▸ HOW TO COMPLETE THIS TASK:
From the data below, copy exactly the lines that lie between the one holding "control point -/" and the one holding "r) (config : sameConfig s t)", including both, and nothing more.
─── DATA FOR THIS TASK ───
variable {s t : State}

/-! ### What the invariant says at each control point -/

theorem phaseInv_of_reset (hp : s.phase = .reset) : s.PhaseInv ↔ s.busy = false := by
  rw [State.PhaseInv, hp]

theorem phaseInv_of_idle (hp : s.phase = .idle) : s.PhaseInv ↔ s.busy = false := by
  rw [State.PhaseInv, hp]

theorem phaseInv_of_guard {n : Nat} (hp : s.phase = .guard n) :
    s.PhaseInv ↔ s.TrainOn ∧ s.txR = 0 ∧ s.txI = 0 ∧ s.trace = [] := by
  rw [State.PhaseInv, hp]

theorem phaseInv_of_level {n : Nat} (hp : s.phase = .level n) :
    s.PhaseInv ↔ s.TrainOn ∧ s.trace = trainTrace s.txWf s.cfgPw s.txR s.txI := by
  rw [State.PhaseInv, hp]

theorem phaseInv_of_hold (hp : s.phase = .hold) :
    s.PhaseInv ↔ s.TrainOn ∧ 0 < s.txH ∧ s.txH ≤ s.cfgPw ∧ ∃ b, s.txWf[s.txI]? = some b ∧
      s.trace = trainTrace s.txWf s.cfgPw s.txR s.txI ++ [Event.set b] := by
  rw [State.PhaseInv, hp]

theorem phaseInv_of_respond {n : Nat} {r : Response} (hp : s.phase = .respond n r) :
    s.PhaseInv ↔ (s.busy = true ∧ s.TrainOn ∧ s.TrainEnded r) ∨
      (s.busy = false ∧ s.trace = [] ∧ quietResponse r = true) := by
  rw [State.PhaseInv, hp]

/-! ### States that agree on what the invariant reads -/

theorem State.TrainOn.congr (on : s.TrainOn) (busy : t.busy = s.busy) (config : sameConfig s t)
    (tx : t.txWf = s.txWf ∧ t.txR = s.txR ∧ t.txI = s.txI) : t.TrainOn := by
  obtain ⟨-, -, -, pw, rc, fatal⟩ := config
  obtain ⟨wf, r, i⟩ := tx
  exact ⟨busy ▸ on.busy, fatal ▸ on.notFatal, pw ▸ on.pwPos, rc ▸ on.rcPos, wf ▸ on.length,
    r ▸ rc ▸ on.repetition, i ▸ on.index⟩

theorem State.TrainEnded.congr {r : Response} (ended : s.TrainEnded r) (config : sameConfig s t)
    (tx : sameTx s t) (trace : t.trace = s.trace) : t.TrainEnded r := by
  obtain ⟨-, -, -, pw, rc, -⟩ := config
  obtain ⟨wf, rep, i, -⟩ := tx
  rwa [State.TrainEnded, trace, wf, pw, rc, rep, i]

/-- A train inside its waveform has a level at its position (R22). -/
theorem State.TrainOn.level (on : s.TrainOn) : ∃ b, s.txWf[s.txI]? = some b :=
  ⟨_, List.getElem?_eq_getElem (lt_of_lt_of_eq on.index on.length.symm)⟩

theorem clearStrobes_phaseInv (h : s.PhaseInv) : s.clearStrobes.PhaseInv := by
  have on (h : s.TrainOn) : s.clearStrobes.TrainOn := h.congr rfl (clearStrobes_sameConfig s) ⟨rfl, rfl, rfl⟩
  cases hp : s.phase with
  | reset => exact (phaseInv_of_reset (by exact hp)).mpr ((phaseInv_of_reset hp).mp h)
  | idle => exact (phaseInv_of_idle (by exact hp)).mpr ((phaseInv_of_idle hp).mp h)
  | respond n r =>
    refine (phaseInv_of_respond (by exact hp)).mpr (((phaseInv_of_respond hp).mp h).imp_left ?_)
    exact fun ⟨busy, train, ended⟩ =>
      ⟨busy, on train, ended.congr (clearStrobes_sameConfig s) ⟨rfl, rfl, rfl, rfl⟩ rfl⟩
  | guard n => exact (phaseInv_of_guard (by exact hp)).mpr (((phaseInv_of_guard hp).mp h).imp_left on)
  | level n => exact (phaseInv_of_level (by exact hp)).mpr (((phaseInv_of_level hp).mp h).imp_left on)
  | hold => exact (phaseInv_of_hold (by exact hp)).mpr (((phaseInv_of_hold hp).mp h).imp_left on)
───
─── DATA FOR THIS TASK ───
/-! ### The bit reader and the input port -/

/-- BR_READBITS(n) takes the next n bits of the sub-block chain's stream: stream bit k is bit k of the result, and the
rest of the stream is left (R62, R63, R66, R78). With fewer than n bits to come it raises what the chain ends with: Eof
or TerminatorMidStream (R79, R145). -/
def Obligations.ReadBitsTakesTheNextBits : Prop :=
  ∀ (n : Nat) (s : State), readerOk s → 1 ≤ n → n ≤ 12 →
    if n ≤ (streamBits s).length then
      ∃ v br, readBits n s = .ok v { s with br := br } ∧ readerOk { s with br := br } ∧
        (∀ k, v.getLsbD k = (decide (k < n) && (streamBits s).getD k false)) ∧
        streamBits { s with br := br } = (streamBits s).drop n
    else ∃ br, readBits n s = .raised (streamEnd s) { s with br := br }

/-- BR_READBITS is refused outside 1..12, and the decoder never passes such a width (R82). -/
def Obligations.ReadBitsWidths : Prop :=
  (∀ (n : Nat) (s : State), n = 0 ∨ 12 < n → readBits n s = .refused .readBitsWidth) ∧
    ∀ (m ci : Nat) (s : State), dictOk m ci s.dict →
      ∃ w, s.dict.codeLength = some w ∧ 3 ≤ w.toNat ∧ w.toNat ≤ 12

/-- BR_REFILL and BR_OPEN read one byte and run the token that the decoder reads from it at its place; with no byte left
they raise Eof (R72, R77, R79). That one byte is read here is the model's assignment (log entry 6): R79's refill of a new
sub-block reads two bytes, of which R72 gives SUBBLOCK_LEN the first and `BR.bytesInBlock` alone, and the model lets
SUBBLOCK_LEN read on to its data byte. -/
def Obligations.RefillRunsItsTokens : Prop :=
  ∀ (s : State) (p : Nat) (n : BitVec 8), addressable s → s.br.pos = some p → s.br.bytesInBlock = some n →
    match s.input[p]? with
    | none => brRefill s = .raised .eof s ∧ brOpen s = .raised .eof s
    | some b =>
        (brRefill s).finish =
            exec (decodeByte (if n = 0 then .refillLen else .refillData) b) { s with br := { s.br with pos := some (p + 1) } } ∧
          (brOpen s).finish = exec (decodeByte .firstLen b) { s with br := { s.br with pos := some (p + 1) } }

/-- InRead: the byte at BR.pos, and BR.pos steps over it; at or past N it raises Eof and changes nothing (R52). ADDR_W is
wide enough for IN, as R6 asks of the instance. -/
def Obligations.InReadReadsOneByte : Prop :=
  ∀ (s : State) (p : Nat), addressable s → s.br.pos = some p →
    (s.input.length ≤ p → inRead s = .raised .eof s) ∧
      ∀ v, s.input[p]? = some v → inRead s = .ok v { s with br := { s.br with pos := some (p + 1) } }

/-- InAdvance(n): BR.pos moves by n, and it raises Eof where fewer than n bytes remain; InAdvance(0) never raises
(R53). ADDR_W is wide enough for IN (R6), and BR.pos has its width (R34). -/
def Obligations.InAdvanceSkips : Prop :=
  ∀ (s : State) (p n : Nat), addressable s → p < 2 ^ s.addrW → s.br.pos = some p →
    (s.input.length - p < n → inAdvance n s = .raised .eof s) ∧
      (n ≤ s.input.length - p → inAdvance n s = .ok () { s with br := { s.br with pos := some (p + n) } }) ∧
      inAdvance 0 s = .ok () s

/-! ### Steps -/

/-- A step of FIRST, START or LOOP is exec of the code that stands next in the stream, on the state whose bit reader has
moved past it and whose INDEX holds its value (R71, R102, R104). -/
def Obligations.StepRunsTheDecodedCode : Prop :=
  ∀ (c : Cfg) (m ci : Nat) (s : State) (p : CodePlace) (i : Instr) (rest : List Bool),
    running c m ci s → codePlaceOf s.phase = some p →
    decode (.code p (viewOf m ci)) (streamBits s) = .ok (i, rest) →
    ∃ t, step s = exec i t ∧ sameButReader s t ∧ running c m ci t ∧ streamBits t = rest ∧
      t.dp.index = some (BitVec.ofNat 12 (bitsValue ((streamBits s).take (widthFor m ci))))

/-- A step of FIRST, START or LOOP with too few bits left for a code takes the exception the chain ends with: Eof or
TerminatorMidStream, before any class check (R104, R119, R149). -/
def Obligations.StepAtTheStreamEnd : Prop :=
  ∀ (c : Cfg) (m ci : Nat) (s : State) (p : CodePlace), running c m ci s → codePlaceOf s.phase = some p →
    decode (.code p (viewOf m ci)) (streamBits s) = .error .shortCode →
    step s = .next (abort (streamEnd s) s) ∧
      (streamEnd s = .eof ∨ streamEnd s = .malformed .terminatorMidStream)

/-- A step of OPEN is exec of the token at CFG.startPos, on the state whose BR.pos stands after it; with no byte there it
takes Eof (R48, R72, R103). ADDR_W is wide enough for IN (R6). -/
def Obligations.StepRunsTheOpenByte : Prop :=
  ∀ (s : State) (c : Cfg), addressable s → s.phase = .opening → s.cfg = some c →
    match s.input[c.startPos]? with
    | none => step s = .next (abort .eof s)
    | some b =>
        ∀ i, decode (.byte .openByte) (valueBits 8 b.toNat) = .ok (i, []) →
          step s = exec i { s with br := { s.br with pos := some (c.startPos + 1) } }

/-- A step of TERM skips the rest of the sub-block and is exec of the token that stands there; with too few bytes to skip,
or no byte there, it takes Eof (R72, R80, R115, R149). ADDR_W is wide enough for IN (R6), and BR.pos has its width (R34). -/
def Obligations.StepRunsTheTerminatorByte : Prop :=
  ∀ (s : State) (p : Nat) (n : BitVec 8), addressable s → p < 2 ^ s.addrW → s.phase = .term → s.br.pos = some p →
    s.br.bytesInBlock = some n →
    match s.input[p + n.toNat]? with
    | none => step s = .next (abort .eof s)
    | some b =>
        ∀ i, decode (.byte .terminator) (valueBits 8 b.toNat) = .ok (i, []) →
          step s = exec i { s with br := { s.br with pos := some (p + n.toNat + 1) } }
───
▸ RESULT OF THE EXERCISE:
/-! ### What the invariant says at each control point -/

theorem phaseInv_of_reset (hp : s.phase = .reset) : s.PhaseInv ↔ s.busy = false := by
  rw [State.PhaseInv, hp]

theorem phaseInv_of_idle (hp : s.phase = .idle) : s.PhaseInv ↔ s.busy = false := by
  rw [State.PhaseInv, hp]

theorem phaseInv_of_guard {n : Nat} (hp : s.phase = .guard n) :
    s.PhaseInv ↔ s.TrainOn ∧ s.txR = 0 ∧ s.txI = 0 ∧ s.trace = [] := by
  rw [State.PhaseInv, hp]

theorem phaseInv_of_level {n : Nat} (hp : s.phase = .level n) :
    s.PhaseInv ↔ s.TrainOn ∧ s.trace = trainTrace s.txWf s.cfgPw s.txR s.txI := by
  rw [State.PhaseInv, hp]

theorem phaseInv_of_hold (hp : s.phase = .hold) :
    s.PhaseInv ↔ s.TrainOn ∧ 0 < s.txH ∧ s.txH ≤ s.cfgPw ∧ ∃ b, s.txWf[s.txI]? = some b ∧
      s.trace = trainTrace s.txWf s.cfgPw s.txR s.txI ++ [Event.set b] := by
  rw [State.PhaseInv, hp]

theorem phaseInv_of_respond {n : Nat} {r : Response} (hp : s.phase = .respond n r) :
    s.PhaseInv ↔ (s.busy = true ∧ s.TrainOn ∧ s.TrainEnded r) ∨
      (s.busy = false ∧ s.trace = [] ∧ quietResponse r = true) := by
  rw [State.PhaseInv, hp]

/-! ### States that agree on what the invariant reads -/

theorem State.TrainOn.congr (on : s.TrainOn) (busy : t.busy = s.busy) (config : sameConfig s t)
    (tx : t.txWf = s.txWf ∧ t.txR = s.txR ∧ t.txI = s.txI) : t.TrainOn := by
  obtain ⟨-, -, -, pw, rc, fatal⟩ := config
  obtain ⟨wf, r, i⟩ := tx
  exact ⟨busy ▸ on.busy, fatal ▸ on.notFatal, pw ▸ on.pwPos, rc ▸ on.rcPos, wf ▸ on.length,
    r ▸ rc ▸ on.repetition, i ▸ on.index⟩

theorem State.TrainEnded.congr {r : Response} (ended : s.TrainEnded r) (config : sameConfig s t)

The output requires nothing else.